Am Anfang wird aus Melanies Perspektive berichtet und es ist rührend, wie sie mit ihrer kindlichen Naivität nicht weiß und nicht wissen kann, dass mit ihrer Normalität vieles nicht stimmt. Jedoch wird sie nicht umsonst von Caldwell „unser kleines Genie“ genannt und bemerkt durchaus die ein oder andere Ungereimtheit, auch wenn sie sich diese zunächst nicht erklären kann. Bald kommen weitere Erzählperspektiven hinzu: Die von der Lehrerin Miss Helen Justineau, die nicht von ihrer Überzeugung abweichen will, dass die Kinder vor allem Kinder sind. Die von Dr. Caroline Caldwell, die mit kühler Entschlossenheit nach einem Heilmittel forscht und alles dafür geben würde. Die von Sergeant Eddie Parks, den erfahrenen Soldaten, der mit den wenigen verfügbaren Mitteln das Überleben zu sichern versucht. Und die von Private Kieran Gallagher, der aufgrund seines jungen Alters nur die Welt nach der Apokalypse kennt.
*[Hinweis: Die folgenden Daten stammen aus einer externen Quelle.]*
/-- R27: `STATE` in bits [1:0], `ERR` in bits [3:2], bits [31:4] zero, with the codes of the table. -/
def Obligations.StatusWordLayout : Prop :=
  ∀ st : Status,
    st.word.toNat =
      (match st.state with | .idle => 0 | .busy => 1 | .done => 2 | .error => 3) +
      4 * (match st.err with
        | .none => 0 | .invalidBufferSize => 1 | .truncatedSource => 2 | .invalidBackReference => 3)

/-- R22, R28, R48, R70, R74: a register read is allowed at any time, returns the held value on the bus (START and the
indices that are not implemented read 0) and changes nothing in the core. What the host has learned is noted beside
it: the end of an operation is read once STATUS shows DONE or ERROR (log entries 13 and 25). -/
def Obligations.RegisterReadsHaveNoSideEffect : Prop :=
  (∀ (s : State) (index : Nat),
    hostTurn (.readReg .btd index) s = .next { s with
      bus := match index with
        | 0 => BitVec.ofNat 32 s.btd.op.toNat | 1 => s.btd.width | 2 => s.btd.height | 3 => s.btd.srcLen
        | 4 => s.btd.dstLen | 6 => s.btd.status.word | _ => 0
      btdUnread := if index = 6 ∧ (s.btd.status.state = .done ∨ s.btd.status.state = .error) then false
        else s.btdUnread }) ∧
  (∀ (s : State) (index : Nat),
    hostTurn (.readReg .lzd index) s = .next { s with
      bus := match index with
        | 0 => s.lzd.outSize | 1 => s.lzd.srcLen | 2 => s.lzd.dstLen | 4 => s.lzd.status.word | _ => 0
      lzdUnread := if index = 4 ∧ (s.lzd.status.state = .done ∨ s.lzd.status.state = .error) then false
        else s.lzdUnread })

/-- R42, R74, R120: while the engine is not BUSY and no end is unread its buffers are ordinary memory of the host: a
write is what a read of that byte returns and leaves every other byte, a buffer handed over reads as its bytes, or as no byte
if it is unfilled, and a read of a supplied byte returns it; a read of `SRC` needs only that the engine is not BUSY
(R264). The model's choices: handing over a buffer is a move of its own, which R120 does not list (log entry 22), and
a read's result is in `bus` (log entry 13). -/
def Obligations.BuffersAreTheHostsMemory : Prop :=
  (∀ (s : State) (e : Engine) (b : Buffer), s.engineBusy e = false → s.endUnread e = false →
    (∀ (a : Word) (v : Byte), a.toNat < s.bufferSize e b → ∃ t, hostTurn (.writeByte e b a v) s = .next t ∧
      (∀ x : Nat, (t.buffer e b).read x = if x = a.toNat then some v else (s.buffer e b).read x) ∧
      t = s.setBuffer (t.buffer e b) e b) ∧
    (∀ bytes : List Byte, bytes.length < 2 ^ 32 → ∃ t, hostTurn (.bind e b bytes) s = .next t ∧
      (∀ x : Nat, (t.buffer e b).read x = bytes[x]?) ∧ t = s.handOver (t.buffer e b) bytes.length e b) ∧
    (∀ size : Nat, size < 2 ^ 32 → ∃ t, hostTurn (.allocate e b size) s = .next t ∧
      (∀ x : Nat, (t.buffer e b).read x = none) ∧ t = s.handOver (t.buffer e b) size e b) ∧
    (∀ (a : Word) (v : Byte), a.toNat < s.bufferSize e b → (s.buffer e b).read a.toNat = some v →
      hostTurn (.readByte e b a) s = .next { s with bus := BitVec.ofNat 32 v.toNat })) ∧
  (∀ (s : State) (e : Engine) (a : Word) (v : Byte), s.engineBusy e = false →
    a.toNat < s.bufferSize e .src → (s.buffer e .src).read a.toNat = some v →
    hostTurn (.readByte e .src a) s = .next { s with bus := BitVec.ofNat 32 v.toNat })

/-- R74, R75, R77, R120, R264: from START until the host has read DONE or ERROR every host write of a buffer, every read
of `DST` and every handing over is turned away, by the name of the time it falls in; while BUSY a read of `SRC` is too.
Only a read of STATUS that shows DONE or ERROR, or a reset, ends that time. That the access is refused is the spec's own
treatment (U7) and the model's choice of name (log entries 9 and 25). -/
def Obligations.HostWaitsUntilTheEndIsRead : Prop :=
  (∀ (s : State) (e : Engine), s.engineBusy e = true ∨ s.endUnread e = true →
    ∀ r, r = (if s.engineBusy e then Refusal.bufferBusy else .endUnread) →
    (∀ b a v, hostTurn (.writeByte e b a v) s = .refused r) ∧
    (∀ a, hostTurn (.readByte e .dst a) s = .refused r) ∧
    (∀ b bytes, hostTurn (.bind e b bytes) s = .refused r) ∧
    (∀ b size, hostTurn (.allocate e b size) s = .refused r) ∧
    (s.engineBusy e = true → ∀ a, hostTurn (.readByte e .src a) s = .refused r)) ∧
  (∀ (s t : State) (e : Engine), step s = .next t → s.endUnread e = true → t.endUnread e = false →
    s.agenda.head? = some (.host .reset) ∨
    s.agenda.head? = some (.host (.readReg e (statusIndex e))) ∧
      ((s.engineStatus e).state = .done ∨ (s.engineStatus e).state = .error))

/-- R42, R72, R76, R264: from START until the host has read DONE or ERROR no step but a reset changes `SRC` or the
length of a buffer, and none changes `DST` but a turn of the engine while it is BUSY. -/
def Obligations.OnlyTheEngineTouchesItsBuffers : Prop :=
  ∀ s t : State, step s = .next t → s.agenda.head? ≠ some (.host .reset) →
    (s.btd.status.state = .busy ∨ s.btdUnread = true →
      t.btd.src = s.btd.src ∧ t.btd.srcSize = s.btd.srcSize ∧ t.btd.dstSize = s.btd.dstSize ∧
      (s.btd.status.state ≠ .busy ∨ (∃ m, s.agenda.head? = some (.host m)) → t.btd.dst = s.btd.dst)) ∧
    (s.lzd.status.state = .busy ∨ s.lzdUnread = true →
      t.lzd.src = s.lzd.src ∧ t.lzd.srcSize = s.lzd.srcSize ∧ t.lzd.dstSize = s.lzd.dstSize ∧
      (s.lzd.status.state ≠ .busy ∨ (∃ m, s.agenda.head? = some (.host m)) → t.lzd.dst = s.lzd.dst))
Diese sehr ungleichen Fünf bilden im Verlauf der Handlung ein sehr interessantes Team mit spannenden Dynamiken und faszinierenden Charakterentwicklungen. Mir gefiel es gut, dass jeder Charakter seine Eigenarten hat und niemand als ausschließlich gut oder böse dargestellt wird. Natürlich sind einem einige Personen sympathischer als andere, aber das Denken jeder Figur ist nachvollziehbar. Zudem ermöglichen die unterschiedlichen Denkweisen jeweils ganz andere Aspekte über die Hungrys und die anderen Charaktere in den Vordergrund zu stellen. Die meiste Zeit steht Melanie im Fokus der Erzählung, doch diese macht auch fraglos die größte Entwicklung von allen durch. So ist „The Girl With All The Gifts“ vor allem auch eine über Coming of Age.

Sehr gelungen fand ich zudem die Erklärung, wie die Menschen zu Hungrys werden: Durch einen Pilz. Erst spät in der Handlung gibt es die ausführliche Erklärung und so möchte ich diese nicht vorweg nehmen, aber ich fand sie sehr schlüssig. Überhaupt sind die Hungrys extrem interessant angelegt mit ihren Verhaltensschemas, so dass taktisches Vorgehen statt panische Flucht das Maß der Dinge ist. Spannend sind auch die Junkers, welche sich nicht dem Militär untergeordnet haben, sondern auf eigene Faust in der „freien Wildbahn“ zu überleben versuchen.

Die Handlung geht stetig voran und enthüllt immer wieder Neues. Mir gefiel gut, dass auf unnötige Streckungen der Geschichte verzichtet wurde. Vor allem das Ende trumpft noch einmal richtig auf und gibt der Geschichte einen würdigen Abschluss. Insgesamt fand ich das Buch eine wirklich hervorragende Zombie-Post-Apokalypse, die sich gar nicht so sehr auf den Survial-Horror konzentriert, sondern die dystopische Welt erkundet. Bonuspunkte gibt es auch für den Titel, der mich sehr neugierig gemacht hat und im Laufe der Handlung mit Inhalt gefühlt wurde.

Empfehlung?

Für mich ist „The Girl With All The Gifts“ vor allem deshalb ein gelungenes Buch, da es mit insbesondere mit Melanie eine tolle Erzählperspektive bietet und ich stark zum Nachdenken angeregt wurde. Außerdem gibt es eine schlüssige Auflösung, was ich bei Büchern dieses Genres sonst sehr häufig vermisse. Mit knapp zwei Jahren Abstand denke ich, dass die Charaktere relativ stereotyp sind. Doch das hat mich beim Lesen überhaupt nicht gestört. Es ist ein Buch, das in Erinnerung bleibt und das ich gern mal rereaden möchte – etwas, was auf wenige Bücher zutrifft.

In einem Satz

„The Girl With All The Gifts“ ist eine originelle Zombie-Post-Apokalypse, welche mit toller Charakterentwicklung und einen außergewöhnlichen Schluss überzeugt.

Diese Rezension wurde das erste Mal am 11. März 2015 veröffentlicht, der Beitrag ist eine für diesen Blog überarbeitete Fassung.